All that should come back is the lines of the data below from the one containing "its task is" to the one containing "(l.scanNo ≠ some n)", inclusive, exactly as they stand.

• Data for this exercise
------------------------------------------------------------

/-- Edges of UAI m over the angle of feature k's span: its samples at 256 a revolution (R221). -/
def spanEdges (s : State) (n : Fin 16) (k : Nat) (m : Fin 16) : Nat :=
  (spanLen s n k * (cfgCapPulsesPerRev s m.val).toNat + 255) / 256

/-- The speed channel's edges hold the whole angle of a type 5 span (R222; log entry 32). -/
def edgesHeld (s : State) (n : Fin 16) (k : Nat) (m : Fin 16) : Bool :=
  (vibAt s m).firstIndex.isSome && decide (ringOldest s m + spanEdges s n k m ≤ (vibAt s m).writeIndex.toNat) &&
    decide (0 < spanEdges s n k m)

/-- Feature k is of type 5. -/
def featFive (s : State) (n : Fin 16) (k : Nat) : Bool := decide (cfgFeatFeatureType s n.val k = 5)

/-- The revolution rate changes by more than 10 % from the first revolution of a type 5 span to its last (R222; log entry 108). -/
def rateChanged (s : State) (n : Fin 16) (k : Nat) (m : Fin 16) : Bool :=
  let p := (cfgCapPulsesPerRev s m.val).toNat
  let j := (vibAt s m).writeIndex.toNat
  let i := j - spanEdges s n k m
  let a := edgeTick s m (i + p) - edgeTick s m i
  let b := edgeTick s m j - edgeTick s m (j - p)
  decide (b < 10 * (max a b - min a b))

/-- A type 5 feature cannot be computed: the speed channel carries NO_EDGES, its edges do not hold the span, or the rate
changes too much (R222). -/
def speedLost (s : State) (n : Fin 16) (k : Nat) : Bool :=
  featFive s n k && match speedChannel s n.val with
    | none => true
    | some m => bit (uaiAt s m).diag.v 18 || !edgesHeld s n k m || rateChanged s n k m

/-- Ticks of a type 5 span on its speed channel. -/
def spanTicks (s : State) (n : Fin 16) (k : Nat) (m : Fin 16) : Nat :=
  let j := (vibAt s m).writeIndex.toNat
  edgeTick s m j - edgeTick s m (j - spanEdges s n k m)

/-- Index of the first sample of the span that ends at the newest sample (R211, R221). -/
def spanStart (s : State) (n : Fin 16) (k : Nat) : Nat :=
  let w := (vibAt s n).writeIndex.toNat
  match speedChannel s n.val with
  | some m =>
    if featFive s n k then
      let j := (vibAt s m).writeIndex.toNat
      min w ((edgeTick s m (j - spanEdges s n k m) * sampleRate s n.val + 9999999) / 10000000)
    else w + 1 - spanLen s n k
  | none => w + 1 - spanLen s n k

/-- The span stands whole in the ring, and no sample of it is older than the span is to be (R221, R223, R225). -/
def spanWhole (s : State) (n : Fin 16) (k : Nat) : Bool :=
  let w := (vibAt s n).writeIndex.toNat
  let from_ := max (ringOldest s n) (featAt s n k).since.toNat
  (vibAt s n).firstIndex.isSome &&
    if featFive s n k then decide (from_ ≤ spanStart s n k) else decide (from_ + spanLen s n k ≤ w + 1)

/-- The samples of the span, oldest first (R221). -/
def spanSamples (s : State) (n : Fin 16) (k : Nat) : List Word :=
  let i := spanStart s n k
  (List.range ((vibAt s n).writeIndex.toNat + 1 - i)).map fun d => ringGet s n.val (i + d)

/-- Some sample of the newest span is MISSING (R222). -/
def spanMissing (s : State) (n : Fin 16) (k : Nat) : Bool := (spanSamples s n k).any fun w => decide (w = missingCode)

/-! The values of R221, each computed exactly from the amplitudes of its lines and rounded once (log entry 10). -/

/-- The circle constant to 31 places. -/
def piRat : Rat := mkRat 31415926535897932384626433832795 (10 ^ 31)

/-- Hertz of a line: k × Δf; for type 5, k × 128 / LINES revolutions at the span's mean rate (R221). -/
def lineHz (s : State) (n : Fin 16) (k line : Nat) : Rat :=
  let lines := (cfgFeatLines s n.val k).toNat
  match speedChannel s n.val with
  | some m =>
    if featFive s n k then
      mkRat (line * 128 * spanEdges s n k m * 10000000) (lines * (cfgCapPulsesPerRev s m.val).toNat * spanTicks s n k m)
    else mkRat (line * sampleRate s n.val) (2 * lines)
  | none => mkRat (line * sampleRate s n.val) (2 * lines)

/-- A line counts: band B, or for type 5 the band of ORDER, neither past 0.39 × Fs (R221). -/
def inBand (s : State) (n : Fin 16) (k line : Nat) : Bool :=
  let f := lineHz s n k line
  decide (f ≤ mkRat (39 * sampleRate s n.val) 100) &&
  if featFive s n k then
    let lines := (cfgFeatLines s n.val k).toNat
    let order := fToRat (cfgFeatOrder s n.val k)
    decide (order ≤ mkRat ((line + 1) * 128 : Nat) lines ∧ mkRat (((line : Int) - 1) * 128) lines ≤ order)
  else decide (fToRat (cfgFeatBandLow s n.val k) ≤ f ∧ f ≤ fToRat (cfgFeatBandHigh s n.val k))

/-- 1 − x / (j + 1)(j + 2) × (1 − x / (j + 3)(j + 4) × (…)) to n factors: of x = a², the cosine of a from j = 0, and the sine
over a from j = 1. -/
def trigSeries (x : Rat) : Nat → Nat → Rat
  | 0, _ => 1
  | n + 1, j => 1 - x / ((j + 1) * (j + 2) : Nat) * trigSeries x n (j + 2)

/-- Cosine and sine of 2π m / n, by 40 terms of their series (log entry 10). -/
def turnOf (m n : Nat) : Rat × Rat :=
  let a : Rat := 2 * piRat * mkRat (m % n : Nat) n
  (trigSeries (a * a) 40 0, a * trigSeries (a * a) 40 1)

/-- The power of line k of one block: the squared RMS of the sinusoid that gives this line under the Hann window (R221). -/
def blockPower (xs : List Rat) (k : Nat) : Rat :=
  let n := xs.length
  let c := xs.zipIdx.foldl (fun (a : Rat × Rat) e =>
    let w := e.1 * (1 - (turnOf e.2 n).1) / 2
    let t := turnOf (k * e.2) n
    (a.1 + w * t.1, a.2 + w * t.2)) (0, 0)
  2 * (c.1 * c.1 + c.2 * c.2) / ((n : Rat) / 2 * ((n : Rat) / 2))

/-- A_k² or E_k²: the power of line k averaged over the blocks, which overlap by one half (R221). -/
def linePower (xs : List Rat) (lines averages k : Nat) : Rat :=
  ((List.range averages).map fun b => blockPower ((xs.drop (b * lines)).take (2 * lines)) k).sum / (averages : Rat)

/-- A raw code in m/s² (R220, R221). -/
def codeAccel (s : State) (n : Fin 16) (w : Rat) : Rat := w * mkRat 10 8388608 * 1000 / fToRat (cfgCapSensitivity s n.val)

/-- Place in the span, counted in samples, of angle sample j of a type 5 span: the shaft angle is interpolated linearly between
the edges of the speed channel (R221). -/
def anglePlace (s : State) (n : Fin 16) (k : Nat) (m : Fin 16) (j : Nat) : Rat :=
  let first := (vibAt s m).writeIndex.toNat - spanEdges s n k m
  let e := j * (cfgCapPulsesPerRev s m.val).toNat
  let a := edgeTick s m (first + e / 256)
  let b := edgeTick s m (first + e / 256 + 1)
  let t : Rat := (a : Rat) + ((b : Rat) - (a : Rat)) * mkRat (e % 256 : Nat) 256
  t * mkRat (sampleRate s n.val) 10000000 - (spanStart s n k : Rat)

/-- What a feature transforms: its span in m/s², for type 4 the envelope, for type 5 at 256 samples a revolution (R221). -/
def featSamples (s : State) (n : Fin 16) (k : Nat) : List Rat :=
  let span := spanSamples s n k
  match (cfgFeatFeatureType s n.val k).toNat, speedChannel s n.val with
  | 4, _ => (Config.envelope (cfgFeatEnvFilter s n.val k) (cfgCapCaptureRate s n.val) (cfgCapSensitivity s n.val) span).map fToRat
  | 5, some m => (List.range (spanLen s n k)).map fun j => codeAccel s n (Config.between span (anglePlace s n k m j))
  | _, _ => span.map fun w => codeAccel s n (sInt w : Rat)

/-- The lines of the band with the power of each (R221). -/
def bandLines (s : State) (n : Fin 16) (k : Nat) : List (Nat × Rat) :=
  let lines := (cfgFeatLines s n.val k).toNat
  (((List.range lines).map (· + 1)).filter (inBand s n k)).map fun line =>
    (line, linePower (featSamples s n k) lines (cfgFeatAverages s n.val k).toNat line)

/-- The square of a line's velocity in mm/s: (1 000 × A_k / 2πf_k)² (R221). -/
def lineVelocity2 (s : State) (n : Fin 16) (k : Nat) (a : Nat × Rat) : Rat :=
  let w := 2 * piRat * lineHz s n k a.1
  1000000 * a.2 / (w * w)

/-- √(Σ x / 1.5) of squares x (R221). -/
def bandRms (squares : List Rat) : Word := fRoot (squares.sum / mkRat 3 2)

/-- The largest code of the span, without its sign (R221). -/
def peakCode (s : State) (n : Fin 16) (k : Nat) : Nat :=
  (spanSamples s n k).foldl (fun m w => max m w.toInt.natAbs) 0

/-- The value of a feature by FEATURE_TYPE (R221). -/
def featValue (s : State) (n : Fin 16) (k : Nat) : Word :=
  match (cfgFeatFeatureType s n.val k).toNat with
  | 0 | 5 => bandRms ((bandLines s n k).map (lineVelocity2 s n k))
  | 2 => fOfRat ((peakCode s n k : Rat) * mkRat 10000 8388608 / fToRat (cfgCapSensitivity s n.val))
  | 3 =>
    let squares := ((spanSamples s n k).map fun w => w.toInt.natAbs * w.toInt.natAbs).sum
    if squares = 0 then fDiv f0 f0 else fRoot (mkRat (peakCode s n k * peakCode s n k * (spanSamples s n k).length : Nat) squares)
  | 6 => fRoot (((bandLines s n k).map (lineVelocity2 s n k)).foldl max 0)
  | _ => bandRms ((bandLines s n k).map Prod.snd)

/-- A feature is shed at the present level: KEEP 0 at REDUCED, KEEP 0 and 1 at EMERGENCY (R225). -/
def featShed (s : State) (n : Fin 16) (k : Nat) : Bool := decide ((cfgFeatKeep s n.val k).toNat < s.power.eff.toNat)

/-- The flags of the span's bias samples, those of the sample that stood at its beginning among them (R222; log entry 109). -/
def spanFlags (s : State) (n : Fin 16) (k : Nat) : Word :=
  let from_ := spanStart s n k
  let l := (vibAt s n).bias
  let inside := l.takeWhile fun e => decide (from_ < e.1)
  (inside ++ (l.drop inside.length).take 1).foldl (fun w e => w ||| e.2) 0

------------------------------------------------------------

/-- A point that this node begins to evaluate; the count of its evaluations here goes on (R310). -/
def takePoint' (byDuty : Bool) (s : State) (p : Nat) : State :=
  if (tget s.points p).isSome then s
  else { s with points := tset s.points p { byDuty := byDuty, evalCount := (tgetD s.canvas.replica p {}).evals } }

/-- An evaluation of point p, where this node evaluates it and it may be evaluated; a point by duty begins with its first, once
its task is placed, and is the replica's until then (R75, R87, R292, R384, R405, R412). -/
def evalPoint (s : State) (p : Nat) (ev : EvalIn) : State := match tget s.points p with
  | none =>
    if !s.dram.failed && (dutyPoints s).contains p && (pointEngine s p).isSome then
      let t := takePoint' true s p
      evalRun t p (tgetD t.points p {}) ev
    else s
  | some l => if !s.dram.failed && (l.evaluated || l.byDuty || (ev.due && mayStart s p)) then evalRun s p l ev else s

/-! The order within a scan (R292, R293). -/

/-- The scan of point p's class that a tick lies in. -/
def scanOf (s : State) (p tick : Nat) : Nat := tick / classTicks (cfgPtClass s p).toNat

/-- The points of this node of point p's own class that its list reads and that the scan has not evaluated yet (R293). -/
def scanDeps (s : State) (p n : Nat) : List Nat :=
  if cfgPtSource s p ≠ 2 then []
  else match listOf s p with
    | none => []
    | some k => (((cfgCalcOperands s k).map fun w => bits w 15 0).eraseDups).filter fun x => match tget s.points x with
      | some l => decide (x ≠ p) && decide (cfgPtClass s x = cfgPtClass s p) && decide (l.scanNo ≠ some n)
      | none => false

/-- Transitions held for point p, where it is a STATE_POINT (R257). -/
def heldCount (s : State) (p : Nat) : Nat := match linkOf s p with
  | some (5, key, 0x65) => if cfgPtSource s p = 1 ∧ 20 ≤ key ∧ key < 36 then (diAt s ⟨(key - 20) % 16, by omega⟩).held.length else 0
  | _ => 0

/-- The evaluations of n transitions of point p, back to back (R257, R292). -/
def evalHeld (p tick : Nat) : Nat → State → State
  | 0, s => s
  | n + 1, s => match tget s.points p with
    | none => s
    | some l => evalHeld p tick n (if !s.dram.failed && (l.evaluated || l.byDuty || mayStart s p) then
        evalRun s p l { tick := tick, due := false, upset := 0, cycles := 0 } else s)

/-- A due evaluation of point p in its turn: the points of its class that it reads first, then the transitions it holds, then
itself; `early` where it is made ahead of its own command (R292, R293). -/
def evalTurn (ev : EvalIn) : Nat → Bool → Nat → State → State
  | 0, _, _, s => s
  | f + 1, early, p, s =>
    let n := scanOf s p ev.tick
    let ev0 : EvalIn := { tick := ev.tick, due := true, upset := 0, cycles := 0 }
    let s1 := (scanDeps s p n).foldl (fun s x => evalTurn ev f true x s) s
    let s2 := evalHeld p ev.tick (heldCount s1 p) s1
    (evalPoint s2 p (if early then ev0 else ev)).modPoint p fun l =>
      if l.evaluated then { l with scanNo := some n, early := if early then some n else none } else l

------------------------------------------------------------

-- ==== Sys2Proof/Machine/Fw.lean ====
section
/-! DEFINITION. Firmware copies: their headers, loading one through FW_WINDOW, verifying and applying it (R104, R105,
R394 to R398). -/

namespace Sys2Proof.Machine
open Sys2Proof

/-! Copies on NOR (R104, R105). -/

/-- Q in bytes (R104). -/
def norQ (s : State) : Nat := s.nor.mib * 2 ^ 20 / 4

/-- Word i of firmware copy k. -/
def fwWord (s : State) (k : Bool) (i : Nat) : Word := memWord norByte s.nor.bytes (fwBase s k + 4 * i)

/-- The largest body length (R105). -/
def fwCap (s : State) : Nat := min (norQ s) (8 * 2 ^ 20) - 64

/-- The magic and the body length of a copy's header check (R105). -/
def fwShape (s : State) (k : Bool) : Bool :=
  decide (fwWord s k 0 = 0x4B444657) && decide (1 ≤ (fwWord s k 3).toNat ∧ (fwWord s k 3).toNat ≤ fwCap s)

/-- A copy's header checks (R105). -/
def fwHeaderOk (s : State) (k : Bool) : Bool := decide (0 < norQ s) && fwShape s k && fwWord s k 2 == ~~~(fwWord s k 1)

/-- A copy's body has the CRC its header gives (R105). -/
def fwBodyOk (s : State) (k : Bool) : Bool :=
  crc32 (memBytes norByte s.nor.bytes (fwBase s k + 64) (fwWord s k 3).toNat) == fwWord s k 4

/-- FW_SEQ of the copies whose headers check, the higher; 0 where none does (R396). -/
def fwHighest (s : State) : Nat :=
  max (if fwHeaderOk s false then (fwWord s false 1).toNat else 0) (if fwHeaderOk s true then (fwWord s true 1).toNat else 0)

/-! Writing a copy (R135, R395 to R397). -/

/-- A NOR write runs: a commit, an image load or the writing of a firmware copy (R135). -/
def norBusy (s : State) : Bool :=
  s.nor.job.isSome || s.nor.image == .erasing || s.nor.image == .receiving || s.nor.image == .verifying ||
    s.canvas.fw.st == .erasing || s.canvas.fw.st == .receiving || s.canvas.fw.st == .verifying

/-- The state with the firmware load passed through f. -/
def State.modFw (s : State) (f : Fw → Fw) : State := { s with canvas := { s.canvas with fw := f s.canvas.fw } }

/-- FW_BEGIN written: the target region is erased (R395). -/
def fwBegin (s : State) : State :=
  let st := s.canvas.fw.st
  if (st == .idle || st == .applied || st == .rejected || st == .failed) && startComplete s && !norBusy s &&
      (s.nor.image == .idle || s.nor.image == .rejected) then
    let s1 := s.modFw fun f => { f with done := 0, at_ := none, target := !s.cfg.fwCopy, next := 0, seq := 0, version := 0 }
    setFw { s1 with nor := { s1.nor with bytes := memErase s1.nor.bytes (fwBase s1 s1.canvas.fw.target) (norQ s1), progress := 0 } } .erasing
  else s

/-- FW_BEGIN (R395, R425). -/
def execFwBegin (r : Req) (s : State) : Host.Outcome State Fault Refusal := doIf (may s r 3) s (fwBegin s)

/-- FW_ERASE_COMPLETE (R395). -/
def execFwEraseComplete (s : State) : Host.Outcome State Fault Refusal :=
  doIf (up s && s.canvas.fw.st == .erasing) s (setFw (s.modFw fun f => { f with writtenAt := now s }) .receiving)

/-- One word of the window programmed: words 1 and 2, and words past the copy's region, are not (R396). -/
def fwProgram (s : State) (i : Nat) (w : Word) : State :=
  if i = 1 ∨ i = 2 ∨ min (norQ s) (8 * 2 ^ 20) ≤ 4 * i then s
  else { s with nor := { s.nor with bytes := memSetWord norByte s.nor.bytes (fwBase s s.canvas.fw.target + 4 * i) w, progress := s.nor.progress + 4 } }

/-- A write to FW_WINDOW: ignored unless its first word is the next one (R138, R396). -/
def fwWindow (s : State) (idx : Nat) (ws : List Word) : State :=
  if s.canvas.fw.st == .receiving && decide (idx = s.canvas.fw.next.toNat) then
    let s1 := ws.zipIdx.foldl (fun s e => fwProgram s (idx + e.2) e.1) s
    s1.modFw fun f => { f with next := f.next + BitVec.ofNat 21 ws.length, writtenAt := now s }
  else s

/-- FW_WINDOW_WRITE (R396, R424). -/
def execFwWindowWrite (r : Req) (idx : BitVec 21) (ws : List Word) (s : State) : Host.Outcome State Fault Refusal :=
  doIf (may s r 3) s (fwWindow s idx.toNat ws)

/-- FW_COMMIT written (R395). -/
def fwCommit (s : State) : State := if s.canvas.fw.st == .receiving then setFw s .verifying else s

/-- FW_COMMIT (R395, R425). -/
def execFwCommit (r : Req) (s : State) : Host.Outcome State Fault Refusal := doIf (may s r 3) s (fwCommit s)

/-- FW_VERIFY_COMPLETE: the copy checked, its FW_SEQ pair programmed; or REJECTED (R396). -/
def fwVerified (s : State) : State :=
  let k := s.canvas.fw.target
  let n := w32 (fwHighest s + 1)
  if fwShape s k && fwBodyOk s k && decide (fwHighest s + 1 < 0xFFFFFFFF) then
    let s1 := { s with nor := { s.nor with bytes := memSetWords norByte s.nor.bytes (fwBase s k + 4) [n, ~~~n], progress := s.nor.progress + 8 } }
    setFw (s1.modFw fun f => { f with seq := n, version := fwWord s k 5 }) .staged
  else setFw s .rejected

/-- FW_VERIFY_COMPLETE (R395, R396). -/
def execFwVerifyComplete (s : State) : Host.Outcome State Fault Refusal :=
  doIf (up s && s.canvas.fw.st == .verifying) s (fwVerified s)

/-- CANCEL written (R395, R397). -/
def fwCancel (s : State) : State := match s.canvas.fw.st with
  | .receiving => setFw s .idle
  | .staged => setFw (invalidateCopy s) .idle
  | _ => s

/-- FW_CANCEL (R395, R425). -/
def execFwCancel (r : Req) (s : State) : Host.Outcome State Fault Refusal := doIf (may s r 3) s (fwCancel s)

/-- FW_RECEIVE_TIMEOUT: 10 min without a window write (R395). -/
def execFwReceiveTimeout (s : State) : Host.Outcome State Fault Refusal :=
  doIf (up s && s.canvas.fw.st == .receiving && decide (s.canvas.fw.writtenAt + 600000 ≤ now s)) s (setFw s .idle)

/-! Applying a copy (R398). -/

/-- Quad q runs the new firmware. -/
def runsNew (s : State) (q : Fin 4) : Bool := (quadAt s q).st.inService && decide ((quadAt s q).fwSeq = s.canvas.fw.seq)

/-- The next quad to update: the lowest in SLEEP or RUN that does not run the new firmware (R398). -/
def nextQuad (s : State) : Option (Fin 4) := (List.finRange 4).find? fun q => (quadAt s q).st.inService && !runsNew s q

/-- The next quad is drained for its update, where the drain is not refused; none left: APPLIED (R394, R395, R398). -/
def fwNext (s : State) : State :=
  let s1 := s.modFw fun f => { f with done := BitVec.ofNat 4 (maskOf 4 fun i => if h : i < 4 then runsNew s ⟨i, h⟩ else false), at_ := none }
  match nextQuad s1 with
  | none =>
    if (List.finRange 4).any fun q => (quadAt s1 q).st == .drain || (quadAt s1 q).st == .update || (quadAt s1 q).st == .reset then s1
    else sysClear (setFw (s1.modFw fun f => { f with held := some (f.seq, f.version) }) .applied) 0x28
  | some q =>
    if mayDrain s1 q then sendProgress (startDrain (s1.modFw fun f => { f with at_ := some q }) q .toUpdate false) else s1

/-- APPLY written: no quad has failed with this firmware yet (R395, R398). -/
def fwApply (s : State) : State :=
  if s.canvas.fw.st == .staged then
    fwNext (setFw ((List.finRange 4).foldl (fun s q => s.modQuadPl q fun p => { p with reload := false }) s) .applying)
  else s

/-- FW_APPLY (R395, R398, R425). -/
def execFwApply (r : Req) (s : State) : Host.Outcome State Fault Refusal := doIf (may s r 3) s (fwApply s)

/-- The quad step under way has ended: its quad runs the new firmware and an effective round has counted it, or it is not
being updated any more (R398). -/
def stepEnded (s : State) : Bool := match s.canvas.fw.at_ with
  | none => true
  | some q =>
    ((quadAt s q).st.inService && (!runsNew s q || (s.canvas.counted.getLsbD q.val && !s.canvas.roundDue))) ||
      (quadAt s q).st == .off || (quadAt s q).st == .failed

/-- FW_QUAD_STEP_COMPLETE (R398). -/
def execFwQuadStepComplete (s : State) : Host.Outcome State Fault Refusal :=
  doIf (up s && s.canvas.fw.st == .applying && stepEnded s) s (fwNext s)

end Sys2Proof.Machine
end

------------------------------------------------------------

• Response below
its task is placed, and is the replica's until then (R75, R87, R292, R384, R405, R412). -/
def evalPoint (s : State) (p : Nat) (ev : EvalIn) : State := match tget s.points p with
  | none =>
    if !s.dram.failed && (dutyPoints s).contains p && (pointEngine s p).isSome then
      let t := takePoint' true s p
      evalRun t p (tgetD t.points p {}) ev
    else s
  | some l => if !s.dram.failed && (l.evaluated || l.byDuty || (ev.due && mayStart s p)) then evalRun s p l ev else s

/-! The order within a scan (R292, R293). -/

/-- The scan of point p's class that a tick lies in. -/
def scanOf (s : State) (p tick : Nat) : Nat := tick / classTicks (cfgPtClass s p).toNat

/-- The points of this node of point p's own class that its list reads and that the scan has not evaluated yet (R293). -/
def scanDeps (s : State) (p n : Nat) : List Nat :=
  if cfgPtSource s p ≠ 2 then []
  else match listOf s p with
    | none => []
    | some k => (((cfgCalcOperands s k).map fun w => bits w 15 0).eraseDups).filter fun x => match tget s.points x with
      | some l => decide (x ≠ p) && decide (cfgPtClass s x = cfgPtClass s p) && decide (l.scanNo ≠ some n)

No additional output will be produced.